I recalled that we had 15 year-old guided visualization audio in our audio library that was designed to lower BP, so I began using it. I added in a breathing pattern that another practitioner at home had recommended. I also used my 20 minute-long BP reading sittings as do-it-yourself biofeedback sessions. “No rock unturned” was my strategy and I’d collected a pile of rocks. 

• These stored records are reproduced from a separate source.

/-- The eligible PC groups of a party (R25). -/
def State.eligible (s : State) (u who : Nat) (k : Pack) (p : Party) : List (Word64 × Lanes) :=
  if !k.executes p then []
  else
    p.merged.groups.filterMap fun g =>
      let m := k.mayIssue who p g
      if m = 0 || s.stalled u who p g.pc m then none else some (g.pc, m)

/-! ### Selection of groups (R25) -/

/-- The lanes that count for `pop`. -/
def Party.voters (p : Party) (gs : List (Word64 × Lanes)) (m : Lanes) : Lanes :=
  let ready (m : Lanes) : Lanes := maskOf ((lanesOf m).filter fun l => rd 0 p.yield l == 0)
  if gs.any fun g => ready g.2 != 0 then ready m else m
/-- The greatest by a measure, ties to the lower PC. -/
def bestBy (f : Lanes → Nat) (gs : List (Word64 × Lanes)) : Option (Word64 × Lanes) :=
  gs.foldl (fun best g =>
    match best with
    | none => some g
    | some b => if f b.2 < f g.2 || (f b.2 == f g.2 && g.1.ult b.1) then some g else some b) none
/-- The greatest skip count among lanes. -/
def Party.topSkip (p : Party) (m : Lanes) : Nat := (lanesOf m).foldl (fun n l => max n (rd 0 p.skip l).toNat) 0

/-- The groups that ports 0 and 1 issue. -/
def Party.choose (p : Party) (gs : List (Word64 × Lanes)) : Option ((Word64 × Lanes) × Option (Word64 × Lanes)) :=
  let pop (m : Lanes) : Nat := popLanes (p.voters gs m)
  match bestBy pop gs with
  | none => none
  | some first =>
    let others := gs.filter fun g => g.2 != first.2
    match others.filter fun g => g.2 &&& p.forced != 0 with
    | [] => some (first, bestBy pop others)
    | forced => some (first, bestBy p.topSkip forced)

/-- Skip counts and yield countdowns after an issue; a countdown of 1 expires by its own event. -/
def Party.counted (p : Party) (issued : Lanes) : Party :=
  let live := lanesOf p.live
  let up (x : BitVec 7) : BitVec 7 := BitVec.ofNat 7 (min (x.toNat + 1) 127)
  { p with
    skip := live.foldl (fun m l => wr 0 m l (if issued.getLsbD l then 0 else up (rd 0 m l))) p.skip
    forced := p.forced &&& ~~~issued
    yield := live.foldl (fun m l => if 2 ≤ (rd 0 m l).toNat then wr 0 m l (rd 0 m l - 1) else m) p.yield }
/-- The events that follow from the counts. -/
def Party.countEvents (u who : Nat) (p : Party) (expiring : List Nat) : List Action :=
  expiring.map (fun l => Action.event (.yieldCountdownExpiry u who l)) ++
    (if p.newlyForced = 0 then [] else [Action.event (.skipCountForce u who)])
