-- ==== Sys2Proof/Certificates/Slice0/Obligations.lean ====
section
/-! DEFINITION. The statements for the provers, family by family of the opcode table. Names under `Sys2Proof.Claims` say in
the words of the spec what an instruction computes or makes. -/


/-! ### What an instruction computes -/

namespace Sys2Proof.Claims
open Sys2Proof.Machine

/-- A result that an instruction computes in every executing lane, or once: its type, width and destination, whether WBS is
set, its form, and the value and flags of a lane, or of the party. -/
structure Calc where
  i : Instr
  ty : Option Ty
  w : Width
  dst : Spec
  wbs : Bool
  form : Form
  val : State → Cur → Option Nat → Nat × Flags

/-- It completes with that result (R72, R101, R117, R124). -/
def Calc.completes (x : Calc) (o : Opts) : Prop :=
  ∀ (s : State) (sh : Shape) (r c : Cur) (k : Pack) (p : Party), Ready o x.i s sh r c k p →
    Completes x.i s c k p (Result c x.ty x.w x.dst x.wbs x.form (x.val s c))

/-- A format A instruction whose result has the type's width. -/
def typed (i : FmtA → Instr) (form : FmtA → Form) (val : FmtA → State → Cur → Option Nat → Nat × Flags) (o : FmtA) : Calc :=
  { i := i o, ty := some o.ty, w := o.ty.width, dst := o.dst, wbs := o.wbs, form := form o, val := val o }
/-- One whose result has a fixed width and type. -/
def fixed (i : FmtA → Instr) (ty : Option Ty) (w : Width) (form : FmtA → Form)
    (val : FmtA → State → Cur → Option Nat → Nat × Flags) (o : FmtA) : Calc :=
  { i := i o, ty, w, dst := o.dst, wbs := o.wbs, form := form o, val := val o }
/-- The form that the destination's class selects (R68). -/
def own (o : FmtA) : Form := formOf o.dst

/-- What a source supplies, read by the instruction's type. -/
def src (o : FmtA) (s : State) (c : Cur) (l : Option Nat) (x : Src) : Nat := readSrc s c (some o.ty) o.ty.width l x
/-- What a source supplies, read at a stated width (R66). -/
def word (w : Width) (s : State) (c : Cur) (l : Option Nat) (x : Src) : Nat := readSrc s c none w l x

/-! ### Integers (spec/04, R127 to R132) -/

/-- Element `e` of a source as a number (R92, R127), and as a string of bits. -/
def elemI (o : FmtA) (s : State) (c : Cur) (l : Option Nat) (x : Src) (e : Nat) : Int := intElem o.ty (src o s c l x) e
def elemB (o : FmtA) (s : State) (c : Cur) (l : Option Nat) (x : Src) (e : Nat) : Nat := elemOf o.ty (src o s c l x) e

/-- R71: `y` is the exact integer `x` scaled by an SCL code: codes 0 to 3 multiply by 1, 2, 4, 8; codes 4 to 7 divide by 16,
8, 4, 2, toward minus infinity for signed types, truncating for unsigned ones. -/
def Scaled (t : Ty) (scl : BitVec 3) (x y : Int) : Prop :=
  match scl.toNat with
  | 0 => y = x | 1 => y = 2 * x | 2 => y = 4 * x | 3 => y = 8 * x
  | n =>
    let d : Int := match n with | 4 => 16 | 5 => 8 | 6 => 4 | _ => 2
    if t.isSigned then y * d ≤ x ∧ x < (y + 1) * d else y = x.tdiv d

/-- R93: `z` is the delivered element of an exact result: scaled, then wrapped, or saturated under CLAMP 11. -/
def Delivered (t : Ty) (clamp : BitVec 2) (scl : BitVec 3) (x z : Int) : Prop :=
  ∃ y, Scaled t scl x y ∧ t.lo ≤ z ∧ z ≤ t.hi ∧
    if clamp = 3#2 then z = max t.lo (min t.hi y) else ∃ m : Int, z = y + m * (2 ^ t.elem : Nat)

/-- The exact results of R128 and R132. -/
def arithmetic : List ((FmtA → Instr) × (Ty → Int → Int → Int → Int)) :=
  [(.iadd, fun _ a b _ => a + b), (.isub, fun _ a b _ => a - b), (.imul, fun _ a b _ => a * b),
   (.imulh, fun t a b _ => a * b / (2 ^ t.elem : Nat)), (.imad, fun _ a b c => a * b + c),
   (.imin, fun _ a b _ => if a ≤ b then a else b), (.imax, fun _ a b _ => if a ≤ b then b else a),
   (.iabsd, fun _ a b _ => if a ≤ b then b - a else a - b),
   (.shl, fun t a b _ => a * (2 ^ (b % (2 ^ t.elem : Nat)).toNat : Nat)),
   (.idivQ, fun t a b _ => if b = 0 then (if t.isSigned then -1 else (2 ^ t.elem : Nat) - 1) else a.tdiv b),
   (.idivR, fun _ a b _ => if b = 0 then a else a - a.tdiv b * b)]

/-- R128, R129: bit `j` of the result of one element, from the bits of the sources' elements of `w` bits. -/
def bitwise : List ((FmtA → Instr) × (FmtA → (w a b c j : Nat) → Bool)) :=
  [(.and, fun _ _ a b _ j => a.testBit j && b.testBit j), (.or, fun _ _ a b _ j => a.testBit j || b.testBit j),
   (.xor, fun _ _ a b _ j => a.testBit j != b.testBit j), (.andn, fun _ _ a b _ j => a.testBit j && !b.testBit j),
   (.lut3, fun o _ a b c j =>
     o.ext.getLsbD (4 * (a.testBit j).toNat + 2 * (b.testBit j).toNat + (c.testBit j).toNat)),
   (.shr, fun _ w a n _ j => decide (j + n < w) && a.testBit (j + n)),
   (.sar, fun _ w a n _ j => a.testBit (min (j + n) (w - 1))),
   (.rot, fun _ w a n _ j => a.testBit ((j + (w - n % w)) % w)), (.brev, fun _ w a _ _ j => a.testBit (w - 1 - j)),
   (.bfx false, fun _ w a b c j => decide (j < min (c % 256) (w - b % 256)) && a.testBit (b % 256 + j)),
   (.bfx true, fun _ w a b c j =>
     let n := min (c % 256) (w - b % 256)
     decide (0 < n) && a.testBit (b % 256 + min j (n - 1))),
   (.bfi, fun _ w a b c j =>
     let pos := c % 256
     if pos ≤ j ∧ j < pos + min (c / 256 % 256) (w - pos) then b.testBit (j - pos) else a.testBit j)]

/-- R125, R126, R128, R130, R131, R134, R136: moves, counts, addresses, extension, selection. -/
def moves : List (FmtA → Calc) :=
  [typed .mov own fun o s c l => (src o s c l o.a, 0),
   fixed .popc (some .u32) .w32 own fun o s c l => (((List.range o.ty.elem).countP fun j => (src o s c l o.a).testBit j), 0),
   fixed .clz (some .u32) .w32 own fun o s c l =>
     (((List.range o.ty.elem).findIdx fun j => (src o s c l o.a).testBit (o.ty.elem - 1 - j)), 0),
   fixed (.lea .x64) (some .u64) .w64 own fun o s c l =>
     ((word .w64 s c l o.a + word .w64 s c l o.b * 2 ^ (o.ext.toNat % 64)) % 2 ^ 64, 0),
   fixed (.lea .s32) (some .u64) .w64 own fun o s c l =>
     ((((word .w64 s c l o.a : Nat) : Int) + signedOf 32 (word .w32 s c l o.b) * (2 ^ (o.ext.toNat % 64) : Nat)) % (2 ^ 64 : Nat)
       |>.toNat, 0),
   fixed (.lea .u32) (some .u64) .w64 own fun o s c l =>
     ((word .w64 s c l o.a + word .w32 s c l o.b * 2 ^ (o.ext.toNat % 64)) % 2 ^ 64, 0),
   typed (.xtnd false) own fun o s c l =>
     ((if o.ext.getLsbD 6 then word .w32 s c l o.a else src o s c l o.a) % 2 ^ (o.ext.toNat % 64), 0),
   typed (.xtnd true) own fun o s c l =>
     (unsignedOf o.ty.elem (signedOf (o.ext.toNat % 64)
       ((if o.ext.getLsbD 6 then word .w32 s c l o.a else src o s c l o.a) % 2 ^ (o.ext.toNat % 64))), 0),
   fixed .pmovPack none .w32 own fun _ _ c l =>
     (match l with
      | some l => (List.range 8).foldl (fun n i => n + if c.regs.readP l i then 2 ^ i else 0) 0
      | none => (List.range 4).foldl (fun n i => n + if c.regs.readQ i then 2 ^ i else 0) 0, 0)]

/-- R126: MOVI and its three other forms. -/
def immediates : List ((FmtI → Instr) × Width × (FmtI → State → Cur → Option Nat → Nat)) :=
  [(.movi, .w32, fun o _ _ _ => o.imm.toNat), (.moviSx, .w64, fun o _ _ _ => (o.imm.signExtend 64).toNat),
   (.moviZx, .w64, fun o _ _ _ => o.imm.toNat),
   (.moviHi, .w64, fun o s c l => o.imm.toNat * 2 ^ 32 + word .w32 s c l o.a)]

end Sys2Proof.Claims

open Sys2Proof Sys2Proof.Machine Sys2Proof.Claims

/-- R127, R128, R132: integer arithmetic completes; every element of the result is the exact integer, scaled and wrapped or
saturated (R71, R93), of the elements read by the type; it stands in the destination and the latch, and nothing else
changes. -/
def Obligations.IntegerArithmetic : Prop :=
  ∀ e ∈ arithmetic, ∀ (o : FmtA) (s : State) (sh : Shape) (r c : Cur) (k : Pack) (p : Party),
    Ready {} (e.1 o) s sh r c k p →
    ∃ x : Option Nat → Nat,
      (∀ l n, n < o.ty.count →
        Delivered o.ty o.clamp o.scl (e.2 o.ty (elemI o s c l o.a n) (elemI o s c l o.b n) (elemI o s c l o.c n))
          (intElem o.ty (x l) n)) ∧
      Completes (e.1 o) s c k p (Result c (some o.ty) o.ty.width o.dst o.wbs (own o) fun l => (x l, 0))

/-- R127, R128, R129: the bit members, the right shifts and the bit fields complete; every bit of every element of the result
is that of the table. What the uniform form leaves in the latch for a 32-bit type is the model's choice (log 77), and so is
the reading of log 27. -/
def Sys2Proof.Claims.IntegerBits : Prop :=
  ∀ e ∈ bitwise, ∀ (o : FmtA) (s : State) (sh : Shape) (r c : Cur) (k : Pack) (p : Party),
    Ready {} (e.1 o) s sh r c k p →
    ∃ x : Option Nat → Nat,
      (∀ l n j, n < o.ty.count → j < o.ty.elem → (elemOf o.ty (x l) n).testBit j =
        e.2 o o.ty.elem (elemB o s c l o.a n) (elemB o s c l o.b n) (elemB o s c l o.c n) j) ∧
      Completes (e.1 o) s c k p (Result c (some o.ty) o.ty.width o.dst o.wbs (own o) fun l => (x l, 0))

Lessons Learned To Date For Dealing with Medication Problems
Time
Decide if time is on your side. For me, with anti-hypertensives, it was; had it been antibiotics, it would not have been. My decision to start the HBP meds was arbitrary—it coincided with our brief stay at home. My internist gave up on me and a first drug after 6 days, another after 5 days. I was content to take months, if need be, to get it right. I was going overseas for 4 months, so I had time to experiment without confrontation with my doctor. And since I had my own wrist monitor that I’d calibrated against my arm cuff monitor and the doctor’s office device, I had the only tool needed to evaluate my progress.

Collaborate
Press hard to get your physician to collaborate with you to find an intermediate solution to your side effect problems, if at all possible. Consider engaging a new physician as a longer term solution if your current one is inflexible. My internist was worse than inflexible but fortunately he was retiring early. If my new physician in the same clinic is equally adversarial, I’ll find a new clinic.

If you educate yourself about the technical issues like drug half life, steady state, maximal therapeutic dose, and drug peaks of the medications you are taking, you might stimulate more help.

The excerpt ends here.